/-- A value put at `lo`, cut to the field's width. -/
theorem getLsbD_fieldValue (hi lo v : Nat) {k : Nat} (hk : k < 8) :
    (BitVec.ofNat 8 (v % 2 ^ (hi - lo + 1)) <<< lo).getLsbD k =
      (decide (lo ≤ k ∧ k - lo ≤ hi - lo) && v.testBit (k - lo)) := by
  have hpos : k - lo < 8 := by omega
  rw [BitVec.getLsbD_shiftLeft, BitVec.getLsbD_ofNat, Nat.testBit_mod_two_pow]
  by_cases hlo : lo ≤ k
  · simp [hk, hpos, hlo, Nat.not_lt.mpr hlo]
  · simp [hlo, Nat.not_le.mp hlo]

/-- `set_field` writes the value's bits at the field's positions and keeps the others (41_codec.md R140). -/
theorem getLsbD_setField (x : Byte) {hi lo : Nat} (v : Nat) (hle : lo ≤ hi) {k : Nat} (hk : k < 8) :
    (setField x hi lo v).getLsbD k = if lo ≤ k ∧ k ≤ hi then v.testBit (k - lo) else x.getLsbD k := by
  have hpos : (lo ≤ k ∧ k - lo ≤ hi - lo) ↔ (lo ≤ k ∧ k ≤ hi) := by omega
  rw [setField, BitVec.getLsbD_or, BitVec.getLsbD_and, BitVec.getLsbD_not, getLsbD_fieldMask hi lo hk,
    getLsbD_fieldValue hi lo v hk]
  simp only [hpos]
  split
  case isTrue hin => simp [hin]
  case isFalse hout => simp [hout, hk]

/-- `set_bit` writes one bit (41_codec.md R140). -/
theorem getLsbD_setBit (x : Byte) (i : Nat) (v : Bool) {k : Nat} (hk : k < 8) :
    (setBit x i v).getLsbD k = if k = i then v else x.getLsbD k := by
  have hpos : (i ≤ k ∧ k ≤ i) ↔ k = i := by omega
  rw [setBit, getLsbD_setField x _ le_rfl hk]
  simp only [hpos]
  split
  case isTrue h => cases v <;> simp [h]
  case isFalse => rfl

/-- `get_field` reads the field's bits (41_codec.md R140). -/
theorem testBit_getField (x : Byte) (hi lo k : Nat) :
    (getField x hi lo).testBit k = (decide (k ≤ hi - lo) && x.getLsbD (lo + k)) := by
  rw [getField, Nat.testBit_mod_two_pow, Nat.testBit_div_two_pow, BitVec.getLsbD, Nat.add_comm k lo]
  simp only [Nat.lt_succ_iff]

/-- `get_field` gives back what `set_field` wrote, cut to the field's width. -/
theorem getField_setField (x : Byte) {hi lo : Nat} (v : Nat) (hle : lo ≤ hi) (hhi : hi ≤ 7) :
    getField (setField x hi lo v) hi lo = v % 2 ^ (hi - lo + 1) := by
  refine Nat.eq_of_testBit_eq fun k => ?_
  rw [testBit_getField, Nat.testBit_mod_two_pow]
  simp only [Nat.lt_succ_iff]
  by_cases hk : k ≤ hi - lo
  · rw [getLsbD_setField x v hle (by omega), if_pos (by omega), Nat.add_sub_cancel_left]
  · simp [hk]

/-! ## The packed divisor as a number (41_codec.md R141) -/

theorem packHi_natCast {d : Nat} (hd : d < 16384) : packHi d = BitVec.ofNat 6 (d / 256) := by
  have hbits : (divisorBits d).toNat = d := by exact_mod_cast divisorBits_toNat (d := d) (by omega) (by omega)
  refine BitVec.eq_of_toNat_eq ?_
  rw [packHi, BitVec.extractLsb'_toNat, hbits, BitVec.toNat_ofNat, Nat.shiftRight_eq_div_pow]

theorem packLo_natCast {d : Nat} (hd : d < 16384) : packLo d = BitVec.ofNat 8 d := by
  have hbits : (divisorBits d).toNat = d := by exact_mod_cast divisorBits_toNat (d := d) (by omega) (by omega)
  refine BitVec.eq_of_toNat_eq ?_
  rw [packLo, BitVec.extractLsb'_toNat, hbits, BitVec.toNat_ofNat, Nat.shiftRight_zero]

end Sys2Proof.Machine
end

section
/-! The claims about the bit fields (41_codec.md R140). -/

namespace Sys2Proof.Machine

/-- Settles O43: what each primitive does to each bit. -/
theorem bitFieldsDoNotSpill : Obligations.BitFieldsDoNotSpill := by
  refine ⟨fun x hi lo v hle hhi => ⟨getField_setField x v hle hhi, fun k hk hout => ?_, testBit_getField x hi lo⟩,
    fun x i k v _ hk => getLsbD_setBit x i v (Nat.lt_succ_of_le hk)⟩
  rw [getBit, getLsbD_setField x v hle hk, if_neg (by omega)]
  rfl

/-- Settles O46: the bytes agree bit by bit, the divisor's two parts being the quotient and the remainder by 256. -/
theorem encodeIsSetFieldChain : Obligations.EncodeIsSetFieldChain := by
  intro p c d hd
  have hhi := packHi_natCast hd
  have hlo := packLo_natCast hd
  rw [encodeFrame, hhi, hlo, Frame.mk.injEq]
  refine ⟨?_, ?_, ?_, ?_, ?_⟩
  all_goals
    refine BitVec.eq_of_getLsbD_eq fun k hk => ?_
    simp (disch := omega) only [getLsbD_setBit, getLsbD_setField, BitVec.getLsbD_append, BitVec.getLsbD_ofNat,
      BitVec.testBit_toNat]
    interval_cases k <;> simp

end Sys2Proof.Machine
end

#### EXERCISE DESCRIPTION:
Set down the lines above exactly as written. Begin at the line containing "have hlo := packLo_natCast hd" and stop after the last line.

#### RESULT OF THE TASK:
  have hlo := packLo_natCast hd
  rw [encodeFrame, hhi, hlo, Frame.mk.injEq]
  refine ⟨?_, ?_, ?_, ?_, ?_⟩
  all_goals
    refine BitVec.eq_of_getLsbD_eq fun k hk => ?_
    simp (disch := omega) only [getLsbD_setBit, getLsbD_setField, BitVec.getLsbD_append, BitVec.getLsbD_ofNat,
      BitVec.testBit_toNat]
    interval_cases k <;> simp

end Sys2Proof.Machine
end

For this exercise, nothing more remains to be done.